**Exercise requirements:** All lines of the following material must be written out exactly as they appear.

**Supplied material:**

-- ==== Sys2Proof/Machine/Operands.lean ====
section
/-! DEFINITION. The bit and nibble notation of 00_scope R11 and R12, and the operand forms: the index register and the
value-source registers of each opcode class (R74, R125) and the addresses and the value of a store (R124 to R126). -/

namespace Sys2Proof.Machine

/-- `lo(b)` of R11. -/
def lo (b : Byte) : Nat := b.toNat % 16

/-- `hi(b)` of R11. -/
def hi (b : Byte) : Nat := b.toNat / 16

/-- `bit7(b)` of R11. -/
def bit7 (b : Byte) : Bool := b.getLsbD 7

/-- `bit3(v)` of R11, for any non-negative integer. -/
def bit3 (v : Nat) : Bool := v / 8 % 2 == 1

/-- `NOT8(b)` of R12. -/
def not8 (b : Byte) : Byte := b ^^^ 0xFF#8

/-- `ValidBCD(b)` of R14. -/
def validBCD (b : Byte) : Bool := decide (lo b ≤ 9) && decide (hi b ≤ 9)

/-- The concatenation of two nibbles, `16*h + l` (R11). -/
def concatNibbles (h l : Nat) : Byte := BitVec.ofNat 8 (16 * h + l)

/-- The concatenation of two bytes, `256*hi_byte + lo_byte` (R11, R50). -/
def concatBytes (hiByte loByte : Byte) : Addr := hiByte ++ loByte

/-- The page-zero address of a byte: its high byte is zero (R75). -/
def pageZero (zp : Byte) : Addr := concatBytes 0#8 zp

/-- The value of an index register, unsigned (R74, R75). -/
def indexValue (reg : IndexReg) (s : State) : Byte :=
  match reg with
  | .x => s.X
  | .y => s.Y

/-- R125: the value-source combination `regs`, and the state after it. TAS writes S first and then reads it back. -/
def combineRegs (source : ValueSource) (s : State) : Byte × State :=
  match source with
  | .aAndX => (s.A &&& s.X, s)
  | .sFromAX => let s' := s.setS (s.A &&& s.X); (s'.S, s')
  | .y => (s.Y, s)
  | .x => (s.X, s)

/-- `h1`, the "base_hi_incremented" of R124; it wraps. -/
def highIncremented (baseHi : Byte) : Byte := baseHi + 1#8

/-- `sum_lo` of R124, an `Int` from 0 to 510. -/
def lowSum (baseLo index : Byte) : Nat := baseLo.toNat + index.toNat

/-- `ea_lo` of R124. -/
def lowAddress (baseLo index : Byte) : Byte := BitVec.ofNat 8 (lowSum baseLo index)

/-- `page_cross` of R126. -/
def pageCross (baseLo index : Byte) : Bool := decide (lowSum baseLo index > 255)

/-- `read_ea` of R124: the dummy read uses the un-incremented high byte, page cross or not. -/
def readAddress (baseLo baseHi index : Byte) : Addr := concatBytes baseHi (lowAddress baseLo index)

/-- `write_value` of R125. -/
def writeValue (baseHi regs : Byte) : Byte := highIncremented baseHi &&& regs

/-- `write_addr` of R126: on a page cross the high byte is the written value itself. -/
def writeAddress (baseLo baseHi index regs : Byte) : Addr :=
  concatBytes (if pageCross baseLo index then writeValue baseHi regs else baseHi) (lowAddress baseLo index)

end Sys2Proof.Machine
end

**Solved exercise:**
-- ==== Sys2Proof/Machine/Operands.lean ====
section
/-! DEFINITION. The bit and nibble notation of 00_scope R11 and R12, and the operand forms: the index register and the
value-source registers of each opcode class (R74, R125) and the addresses and the value of a store (R124 to R126). -/

namespace Sys2Proof.Machine

/-- `lo(b)` of R11. -/
def lo (b : Byte) : Nat := b.toNat % 16

/-- `hi(b)` of R11. -/
def hi (b : Byte) : Nat := b.toNat / 16

/-- `bit7(b)` of R11. -/
def bit7 (b : Byte) : Bool := b.getLsbD 7

/-- `bit3(v)` of R11, for any non-negative integer. -/
def bit3 (v : Nat) : Bool := v / 8 % 2 == 1

/-- `NOT8(b)` of R12. -/
def not8 (b : Byte) : Byte := b ^^^ 0xFF#8

/-- `ValidBCD(b)` of R14. -/
def validBCD (b : Byte) : Bool := decide (lo b ≤ 9) && decide (hi b ≤ 9)

/-- The concatenation of two nibbles, `16*h + l` (R11). -/
def concatNibbles (h l : Nat) : Byte := BitVec.ofNat 8 (16 * h + l)

/-- The concatenation of two bytes, `256*hi_byte + lo_byte` (R11, R50). -/
def concatBytes (hiByte loByte : Byte) : Addr := hiByte ++ loByte

/-- The page-zero address of a byte: its high byte is zero (R75). -/
def pageZero (zp : Byte) : Addr := concatBytes 0#8 zp

/-- The value of an index register, unsigned (R74, R75). -/
def indexValue (reg : IndexReg) (s : State) : Byte :=
  match reg with
  | .x => s.X
  | .y => s.Y

/-- R125: the value-source combination `regs`, and the state after it. TAS writes S first and then reads it back. -/
def combineRegs (source : ValueSource) (s : State) : Byte × State :=
  match source with
  | .aAndX => (s.A &&& s.X, s)
  | .sFromAX => let s' := s.setS (s.A &&& s.X); (s'.S, s')
  | .y => (s.Y, s)
  | .x => (s.X, s)

/-- `h1`, the "base_hi_incremented" of R124; it wraps. -/
def highIncremented (baseHi : Byte) : Byte := baseHi + 1#8

/-- `sum_lo` of R124, an `Int` from 0 to 510. -/
def lowSum (baseLo index : Byte) : Nat := baseLo.toNat + index.toNat

/-- `ea_lo` of R124. -/
def lowAddress (baseLo index : Byte) : Byte := BitVec.ofNat 8 (lowSum baseLo index)

/-- `page_cross` of R126. -/
def pageCross (baseLo index : Byte) : Bool := decide (lowSum baseLo index > 255)

/-- `read_ea` of R124: the dummy read uses the un-incremented high byte, page cross or not. -/
def readAddress (baseLo baseHi index : Byte) : Addr := concatBytes baseHi (lowAddress baseLo index)

/-- `write_value` of R125. -/
def writeValue (baseHi regs : Byte) : Byte := highIncremented baseHi &&& regs

/-- `write_addr` of R126: on a page cross the high byte is the written value itself. -/
def writeAddress (baseLo baseHi index regs : Byte) : Addr :=
  concatBytes (if pageCross baseLo index then writeValue baseHi regs else baseHi) (lowAddress baseLo index)

end Sys2Proof.Machine
end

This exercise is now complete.